INFORMATION SHOWN Block Start

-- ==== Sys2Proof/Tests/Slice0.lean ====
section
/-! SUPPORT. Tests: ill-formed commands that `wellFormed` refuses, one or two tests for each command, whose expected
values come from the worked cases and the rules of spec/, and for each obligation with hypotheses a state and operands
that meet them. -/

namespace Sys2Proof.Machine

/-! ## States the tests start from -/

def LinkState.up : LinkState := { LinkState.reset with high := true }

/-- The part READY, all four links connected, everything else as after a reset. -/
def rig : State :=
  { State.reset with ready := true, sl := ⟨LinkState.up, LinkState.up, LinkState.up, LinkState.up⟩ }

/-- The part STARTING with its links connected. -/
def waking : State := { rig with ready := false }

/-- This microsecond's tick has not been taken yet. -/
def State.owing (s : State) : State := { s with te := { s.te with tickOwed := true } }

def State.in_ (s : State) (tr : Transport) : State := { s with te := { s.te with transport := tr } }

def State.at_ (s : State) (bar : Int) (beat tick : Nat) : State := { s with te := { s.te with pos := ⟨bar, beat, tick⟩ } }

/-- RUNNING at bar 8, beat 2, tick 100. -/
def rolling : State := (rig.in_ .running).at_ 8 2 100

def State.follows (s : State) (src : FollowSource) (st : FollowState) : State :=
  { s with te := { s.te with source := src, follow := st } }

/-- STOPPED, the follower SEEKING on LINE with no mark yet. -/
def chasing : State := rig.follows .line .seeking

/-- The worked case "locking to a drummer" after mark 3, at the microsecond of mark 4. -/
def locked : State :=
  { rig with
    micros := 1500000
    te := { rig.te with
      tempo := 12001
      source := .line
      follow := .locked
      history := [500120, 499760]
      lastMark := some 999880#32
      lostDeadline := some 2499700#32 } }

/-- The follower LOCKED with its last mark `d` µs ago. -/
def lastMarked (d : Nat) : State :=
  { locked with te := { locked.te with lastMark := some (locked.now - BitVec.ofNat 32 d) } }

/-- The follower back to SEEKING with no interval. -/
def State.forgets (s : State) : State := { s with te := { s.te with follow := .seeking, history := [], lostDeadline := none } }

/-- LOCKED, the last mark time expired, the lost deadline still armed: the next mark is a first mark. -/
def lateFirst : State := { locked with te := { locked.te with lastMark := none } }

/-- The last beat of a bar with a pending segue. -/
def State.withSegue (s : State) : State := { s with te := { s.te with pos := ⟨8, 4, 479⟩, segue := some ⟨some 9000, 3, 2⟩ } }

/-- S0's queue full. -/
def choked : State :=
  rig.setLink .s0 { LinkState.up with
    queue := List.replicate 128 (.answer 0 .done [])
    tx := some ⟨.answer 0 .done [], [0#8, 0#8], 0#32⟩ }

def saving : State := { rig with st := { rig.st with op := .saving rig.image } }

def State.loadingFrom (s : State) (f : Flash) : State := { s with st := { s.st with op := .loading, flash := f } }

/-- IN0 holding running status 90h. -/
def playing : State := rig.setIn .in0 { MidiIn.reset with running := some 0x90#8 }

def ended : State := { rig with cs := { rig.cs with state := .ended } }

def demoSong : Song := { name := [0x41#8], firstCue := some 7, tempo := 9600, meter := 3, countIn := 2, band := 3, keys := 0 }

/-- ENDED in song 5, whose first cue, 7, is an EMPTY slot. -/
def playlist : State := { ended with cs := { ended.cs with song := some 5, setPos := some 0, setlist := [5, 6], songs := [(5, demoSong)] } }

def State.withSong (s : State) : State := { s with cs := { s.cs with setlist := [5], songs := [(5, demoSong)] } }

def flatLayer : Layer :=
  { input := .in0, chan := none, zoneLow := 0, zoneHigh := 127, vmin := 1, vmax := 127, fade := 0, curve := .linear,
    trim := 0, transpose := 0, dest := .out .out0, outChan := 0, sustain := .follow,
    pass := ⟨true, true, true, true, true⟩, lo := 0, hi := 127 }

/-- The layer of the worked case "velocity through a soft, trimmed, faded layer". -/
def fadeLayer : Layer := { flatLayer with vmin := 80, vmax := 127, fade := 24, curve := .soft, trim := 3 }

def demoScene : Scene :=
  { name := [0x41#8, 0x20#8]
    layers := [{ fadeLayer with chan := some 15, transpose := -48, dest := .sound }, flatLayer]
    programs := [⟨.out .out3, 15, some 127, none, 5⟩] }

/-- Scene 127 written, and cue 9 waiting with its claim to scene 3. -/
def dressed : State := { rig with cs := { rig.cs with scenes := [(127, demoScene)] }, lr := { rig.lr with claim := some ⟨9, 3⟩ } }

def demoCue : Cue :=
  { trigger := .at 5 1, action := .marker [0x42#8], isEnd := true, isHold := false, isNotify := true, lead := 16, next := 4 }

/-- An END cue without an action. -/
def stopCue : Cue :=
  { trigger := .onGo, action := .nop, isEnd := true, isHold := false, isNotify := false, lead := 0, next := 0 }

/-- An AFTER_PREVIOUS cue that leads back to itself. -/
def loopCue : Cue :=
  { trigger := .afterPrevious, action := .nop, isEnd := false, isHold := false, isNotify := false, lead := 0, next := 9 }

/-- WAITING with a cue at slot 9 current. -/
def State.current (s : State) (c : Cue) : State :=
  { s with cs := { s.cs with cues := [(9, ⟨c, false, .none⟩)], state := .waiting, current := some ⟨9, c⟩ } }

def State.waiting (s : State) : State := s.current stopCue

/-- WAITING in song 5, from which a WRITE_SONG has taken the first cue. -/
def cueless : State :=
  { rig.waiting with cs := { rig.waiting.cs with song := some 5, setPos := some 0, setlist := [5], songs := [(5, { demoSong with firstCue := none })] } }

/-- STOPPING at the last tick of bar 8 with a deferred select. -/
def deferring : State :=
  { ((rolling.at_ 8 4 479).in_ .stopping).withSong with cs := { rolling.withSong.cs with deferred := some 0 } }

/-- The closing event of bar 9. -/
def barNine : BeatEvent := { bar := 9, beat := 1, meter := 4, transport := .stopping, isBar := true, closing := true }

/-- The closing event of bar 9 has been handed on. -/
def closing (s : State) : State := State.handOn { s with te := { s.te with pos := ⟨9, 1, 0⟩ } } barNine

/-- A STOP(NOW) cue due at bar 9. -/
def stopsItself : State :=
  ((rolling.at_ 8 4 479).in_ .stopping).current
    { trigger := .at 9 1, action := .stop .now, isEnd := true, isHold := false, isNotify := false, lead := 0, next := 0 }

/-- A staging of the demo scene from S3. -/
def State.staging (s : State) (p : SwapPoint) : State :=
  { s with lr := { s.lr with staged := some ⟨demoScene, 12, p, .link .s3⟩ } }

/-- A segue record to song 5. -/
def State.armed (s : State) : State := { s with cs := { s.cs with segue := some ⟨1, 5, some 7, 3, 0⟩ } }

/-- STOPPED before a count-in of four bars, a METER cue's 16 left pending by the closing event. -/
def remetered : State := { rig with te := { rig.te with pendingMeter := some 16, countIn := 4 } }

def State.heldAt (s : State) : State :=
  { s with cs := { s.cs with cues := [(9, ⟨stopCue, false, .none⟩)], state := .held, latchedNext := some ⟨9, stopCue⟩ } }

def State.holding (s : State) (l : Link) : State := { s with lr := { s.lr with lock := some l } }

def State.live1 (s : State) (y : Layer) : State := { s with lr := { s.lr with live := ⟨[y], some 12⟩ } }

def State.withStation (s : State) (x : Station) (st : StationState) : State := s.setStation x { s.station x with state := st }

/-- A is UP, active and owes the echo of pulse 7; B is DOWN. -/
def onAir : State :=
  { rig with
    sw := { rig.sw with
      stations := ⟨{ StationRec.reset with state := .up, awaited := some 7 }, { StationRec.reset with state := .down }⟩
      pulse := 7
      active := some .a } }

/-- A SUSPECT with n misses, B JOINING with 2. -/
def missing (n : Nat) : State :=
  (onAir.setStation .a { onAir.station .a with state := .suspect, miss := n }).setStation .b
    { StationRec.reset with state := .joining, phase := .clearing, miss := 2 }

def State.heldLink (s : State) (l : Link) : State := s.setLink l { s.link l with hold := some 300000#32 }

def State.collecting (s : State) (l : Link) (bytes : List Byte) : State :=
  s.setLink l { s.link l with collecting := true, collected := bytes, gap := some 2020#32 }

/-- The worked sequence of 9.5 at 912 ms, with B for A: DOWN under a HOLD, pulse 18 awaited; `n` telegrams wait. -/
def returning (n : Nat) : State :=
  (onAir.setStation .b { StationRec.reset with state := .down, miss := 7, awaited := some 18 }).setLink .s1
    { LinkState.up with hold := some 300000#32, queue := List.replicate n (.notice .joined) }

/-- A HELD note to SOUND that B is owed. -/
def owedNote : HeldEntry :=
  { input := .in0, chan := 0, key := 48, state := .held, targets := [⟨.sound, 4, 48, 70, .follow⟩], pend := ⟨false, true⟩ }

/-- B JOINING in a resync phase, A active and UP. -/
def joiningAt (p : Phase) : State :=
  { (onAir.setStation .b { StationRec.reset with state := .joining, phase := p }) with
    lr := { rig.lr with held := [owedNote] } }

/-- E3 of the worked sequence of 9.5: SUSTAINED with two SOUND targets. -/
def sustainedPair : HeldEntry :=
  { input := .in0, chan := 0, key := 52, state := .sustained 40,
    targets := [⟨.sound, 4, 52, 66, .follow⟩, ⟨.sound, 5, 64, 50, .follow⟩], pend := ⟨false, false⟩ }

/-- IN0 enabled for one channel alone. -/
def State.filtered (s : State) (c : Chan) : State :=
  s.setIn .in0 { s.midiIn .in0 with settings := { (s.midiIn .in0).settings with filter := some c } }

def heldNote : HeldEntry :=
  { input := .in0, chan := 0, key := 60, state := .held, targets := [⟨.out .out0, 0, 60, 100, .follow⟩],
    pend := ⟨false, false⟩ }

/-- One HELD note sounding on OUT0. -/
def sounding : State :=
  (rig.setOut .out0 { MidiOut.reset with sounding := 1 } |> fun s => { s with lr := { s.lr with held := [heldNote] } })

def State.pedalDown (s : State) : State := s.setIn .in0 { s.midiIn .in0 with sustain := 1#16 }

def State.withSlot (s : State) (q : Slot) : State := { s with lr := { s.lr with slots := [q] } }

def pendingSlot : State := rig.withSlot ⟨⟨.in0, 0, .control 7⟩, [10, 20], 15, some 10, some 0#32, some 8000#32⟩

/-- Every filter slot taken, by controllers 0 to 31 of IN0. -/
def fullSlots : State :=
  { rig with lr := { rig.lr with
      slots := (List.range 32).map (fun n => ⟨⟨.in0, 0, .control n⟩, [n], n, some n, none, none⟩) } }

INFORMATION SHOWN Block End
INFORMATION SHOWN Block Start

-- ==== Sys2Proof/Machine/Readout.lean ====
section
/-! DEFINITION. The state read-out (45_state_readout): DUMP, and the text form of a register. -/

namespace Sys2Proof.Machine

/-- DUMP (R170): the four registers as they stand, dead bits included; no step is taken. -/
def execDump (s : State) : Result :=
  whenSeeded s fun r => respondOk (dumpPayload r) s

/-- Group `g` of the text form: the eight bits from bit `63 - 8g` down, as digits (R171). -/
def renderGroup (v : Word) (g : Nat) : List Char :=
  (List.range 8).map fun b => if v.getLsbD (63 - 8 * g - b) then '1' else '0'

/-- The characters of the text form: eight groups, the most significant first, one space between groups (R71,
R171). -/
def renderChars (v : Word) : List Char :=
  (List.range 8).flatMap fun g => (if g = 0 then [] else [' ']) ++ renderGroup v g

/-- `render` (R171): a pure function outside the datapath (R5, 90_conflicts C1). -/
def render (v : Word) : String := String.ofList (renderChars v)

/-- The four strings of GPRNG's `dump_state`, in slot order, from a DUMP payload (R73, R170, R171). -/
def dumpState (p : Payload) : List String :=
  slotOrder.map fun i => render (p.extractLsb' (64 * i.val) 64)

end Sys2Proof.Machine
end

INFORMATION SHOWN Block End

The response must contain each line above that holds the string "STOPPED".

■ OUTPUT OF THE TASK
/-- STOPPED, the follower SEEKING on LINE with no mark yet. -/
/-- STOPPED before a count-in of four bars, a METER cue's 16 left pending by the closing event. -/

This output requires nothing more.